Risuona invece forte e chiara la voce del PM. Affascinato lo ascolto e ... ne vale la pena. Provo a trascrivere, parola più parola meno: “Il primo motivo è inammissibile perché cumula la censura della violazione di legge del n. 3 dell’art. 360 alla censura della motivazione di cui al n. 5 dello stesso articolo, e questo in spregio alla regola di chiarezza ribadita da Cassazione etc.” (c’è poco da dire, il rigore è il rigore! mi dico pensando a questi tapini di avvocati che non sanno fare un ricorso). Ma non c’è tempo per riflettere, la voce continua a risuonare: “Il secondo motivo, che si appoggia sul vizio di violazione di legge ex art. 360 n. 3 ed il terzo motivo, che invoca il vizio di motivazione ex art. 360 n. 5, vanno trattati congiuntamente perché ambedue esaminano sotto complementari angolature la stessa questione e sottopongono la soluzione adottata in sentenza sostanzialmente alla medesima critica”.

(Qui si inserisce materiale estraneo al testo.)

/-- `RESET`, nothing else happening (R150). -/
theorem opReset_quiet (henv : s.env = []) : evalOp opReset s = .ok () (phyWasReset s) := by
  have hwrite : phyWrite 0x0C [0x01] s = .done () { s with phy := phyReset s.cfg s.phy } := rfl
  simp only [opReset, writeReg, evalOp_memWrite, busWrite, (BusCompletes.of_quiet henv).fate, envTick_quiet henv, hwrite,
    answered]
  rfl

end Operations

/-! ## Setup, step by step (R384, R385, R390) -/

/-- A step of setup that completes leads to the next one (R390). -/
theorem opSetupFrom_step {role : Role} {k : Nat} {step : Op Unit} {rest : List (Op Unit)} {s t : State}
    (h : evalOp step (setCtl (.setup role k) s) = .ok () t) :
    evalOp (opSetupFrom role k (step :: rest)) s = evalOp (opSetupFrom role (k + 1) rest) t := by
  simp only [opSetupFrom, evalOp_seq, evalOp_modify, h]

/-- Where setup stands after `RESET`, nothing else happening: the session is new, the registers are in form, and the
configuration and the levels are those of the state it began in. -/
structure Preparing (s t : State) : Prop where
  cfg : t.cfg = s.cfg
  quiet : t.env = []
  ses : t.ses = Session.fresh
  wf : Memory.wf t.phy.regs = true
  mapped : RegsMapped t.phy.regs
  cc1 : t.phy.cc1 = s.phy.cc1
  cc2 : t.phy.cc2 = s.phy.cc2

section Preparing

variable {s t u : State}

theorem Preparing.responsive (h : Preparing s t) : Responsive t := ⟨.of_quiet h.quiet, h.wf, h.mapped⟩

/-- A step's control state is no part of it. -/
theorem Preparing.setCtl (h : Preparing s t) (c : Ctl) : Preparing s (setCtl c t) :=
  ⟨h.cfg, h.quiet, h.ses, h.wf, h.mapped, h.cc1, h.cc2⟩

/-- The driver's operations keep it. -/
theorem Preparing.drives {n : Nat} {changed : List Nat} {es : List Event} (h : Preparing s t)
    (d : Drives n changed es t u) : Preparing s u := by
  obtain ⟨h1, h2⟩ := d.levels (.of_quiet h.quiet)
  exact ⟨d.block.cfg.trans h.cfg, d.quiet h.quiet, d.ses.trans h.ses, d.wf h.wf, d.mapped h.mapped, h1.trans h.cc1,
    h2.trans h.cc2⟩

/-- After session creation and `RESET` setup stands there, with the registers at their reset values. -/
theorem preparing_reset (henv : s.env = []) (role : Role) :
    Preparing s (phyWasReset (Machine.setCtl (.setup role 1)
      (updSes (fun _ => Session.fresh) (Machine.setCtl (.setup role 0) s)))) :=
  ⟨rfl, henv, rfl, rfl, nofun, rfl, rfl⟩

end Preparing

/-- The host-current field after `UNMASK_INT` and `SET_HOST_CURRENT` on a register at its reset value (R40, R153, R161). -/
theorem hostCurrent_after_reset {code : Nat} (h : code ≤ 3) :
    storedBits control0 ((storedBits control0 (0x24 &&& ~~~0x20) &&& ~~~0x0C) ||| BitVec.ofNat 8 (code * 4)) =
      BitVec.ofNat 8 code <<< 2 := by
  have all : ∀ c : Fin 4, storedBits control0 ((storedBits control0 (0x24 &&& ~~~0x20) &&& ~~~0x0C) |||
      BitVec.ofNat 8 (c * 4)) = BitVec.ofNat 8 c <<< 2 := by decide
  exact all ⟨code, Nat.lt_succ_of_le h⟩

/-- Setup of a source up to the detection of the pin: the pull-ups are on and the host current is set (R385). -/
theorem sourceSetup_prepares {s : State} (henv : s.env = []) (hcode : s.cfg.hostCurrentCode ≤ 3) :
    ∃ t, evalOp (opSetupFrom .source 0 (sourceSetup s.cfg)) s = evalOp (opSetupFrom .source 8
        [opFindCcStep (roleDetect s.cfg .source), opResetMsgId, opSourceAdvertise]) t ∧
      Preparing s t ∧ regRead t.phy.regs 0x02 = 0xC0 ∧
      regRead t.phy.regs 0x06 = BitVec.ofNat 8 s.cfg.hostCurrentCode <<< 2 := by
  have hcreate : evalOp opCreateSession (setCtl (.setup .source 0) s) = .ok () _ := rfl
  have hreset := opReset_quiet
    (s := setCtl (.setup .source 1) (updSes (fun _ => Session.fresh) (setCtl (.setup .source 0) s))) henv
  have p1 := preparing_reset henv .source
  generalize ha : phyWasReset _ = a at hreset p1
  have hinitial : regRead a.phy.regs 0x06 = 0x24 := by rw [← ha]; rfl
  obtain ⟨b, hpower, d2, -⟩ := opPowerOn_drives (p1.setCtl (.setup .source 2)).responsive
  have p2 := (p1.setCtl (.setup .source 2)).drives d2
  obtain ⟨c, hunmask, d3, hmask⟩ := opUnmaskInt_drives (p2.setCtl (.setup .source 3)).responsive
  have p3 := (p2.setCtl (.setup .source 3)).drives d3
  obtain ⟨d, hpull, d4, hswitch⟩ := opSetTermination_source_drives (p3.setCtl (.setup .source 4)).responsive
  have p4 := (p3.setCtl (.setup .source 4)).drives d4
  obtain ⟨e, hcurrent, d5, hhost⟩ := opSetHostCurrent_drives (p4.setCtl (.setup .source 5)).responsive hcode
  have p5 := (p4.setCtl (.setup .source 5)).drives d5
  obtain ⟨n, f, hconfig, d6⟩ := opConfigPhy_drives (p5.setCtl (.setup .source 6)).responsive
  have p6 := (p5.setCtl (.setup .source 6)).drives d6
  obtain ⟨g, hrole, d7, -⟩ := opSetRoleBits_drives .source (p6.setCtl (.setup .source 7)).responsive
  refine ⟨g, ?_, (p6.setCtl (.setup .source 7)).drives d7, ?_, ?_⟩
  · rw [sourceSetup, opSetupFrom_step hcreate, opSetupFrom_step hreset, opSetupFrom_step hpower,
      opSetupFrom_step hunmask, opSetupFrom_step hpull, opSetupFrom_step hcurrent, opSetupFrom_step hconfig,
      opSetupFrom_step hrole]
  · rw [d7.regs _ (by decide), setCtl_phy, d6.regs _ (by decide), setCtl_phy, d5.regs _ (by decide), setCtl_phy, hswitch]
  · rw [d7.regs _ (by decide), setCtl_phy, d6.regs _ (by decide), setCtl_phy, hhost, setCtl_phy, d4.regs _ (by decide),
      setCtl_phy, hmask, setCtl_phy, d2.regs _ (by decide), setCtl_phy, hinitial, hostCurrent_after_reset hcode]

/-- The measure mux of a source's Switches0 is on the pin settled on (R163, R385). -/
theorem muxOn_settlePin {cfg : Cfg} (hdefault : cfg.defaultPin ≠ .none) (pin : CCPin) :
    muxOn (settlePin cfg pin) 0xC0 = if pin = .cc1 ∨ (pin = .none ∧ cfg.defaultPin = .cc1) then 0xC4 else 0xC8 := by
  have on : ∀ p : CCPin, p ≠ .none → muxOn (pinNumber p) 0xC0 = if p = .cc1 then 0xC4 else 0xC8 := by
    intro p hp
    cases p with
    | none => exact absurd rfl hp
    | cc1 => rfl
    | cc2 => rfl
  cases pin with
  | none => simpa [settlePin] using on cfg.defaultPin hdefault
  | cc1 => simpa [settlePin] using on .cc1 nofun
  | cc2 => simpa [settlePin] using on .cc2 nofun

Quando si dice la coerenza! Il tapino che si risolve ad articolare (o meglio: si risolveva, perché i tempi sono cambiati e il povero n. 5 è stato nel frattempo massacrato) in un solo motivo il profilo della falsa applicazione della fattispecie astratta al caso concreto e dei vizi giustificativi della scelta, rischia di incappare nell’inammissibilità (vero che il PM non partecipa alla camera di consiglio, ma i precedenti minacciati esistono, eccome!). E questo sol perché, spargendo nel corpo del motivo le critiche al ragionamento del giudice, ha avuto lo zelo di richiamare nell’intestazione tanto la violazione di norma di diritto quanto l’omessa, insufficiente o contraddittoria motivazione. Se però poi, trattando di
Intimités
2 un altro capo (magari per comodità espositiva) ha provato a distribuire in due
distinti motivi le linee convergenti dell’attacco, ha il diritto ed il piacere di una trattazione unitaria per una risposta giustamente unitaria.
Naturalmente la “regola di chiarezza” invocata per l’inammissibilità (inammissibilità inventata di sana pianta, ma ormai all’inammissibilità “per previsione di legge” occorre affiancare la categoria dell’inammissibilità “per capriccio del giudice”) discende – se ne può dubitare? – dal sacro “principio costituzionale della ragionevole durata del processo” (regola di chiarezza = ragionevole durata dello sforzo di concentrazione nella lettura del motivo). Ma la sacralità di un tale assioma torna subito però a convivere con l’antiquato principio di economia processuale, evidentemente sottinteso nella scelta di riunire i motivi convergenti.
È davvero bello vedere il valzer dei principi: quello che serve a fregare l’avvocato (cioè il cittadino che magari aveva ragione, e si è solo rivolto ad un professionista che ha seguito Virgilio Andrioli nella migliore tecnica di attacco alla sentenza d’appello), non vale per chi legge che si concede la prerogativa di farsi accarezzare dal buon senso.
Beninteso se così aggrada, ça va de soi.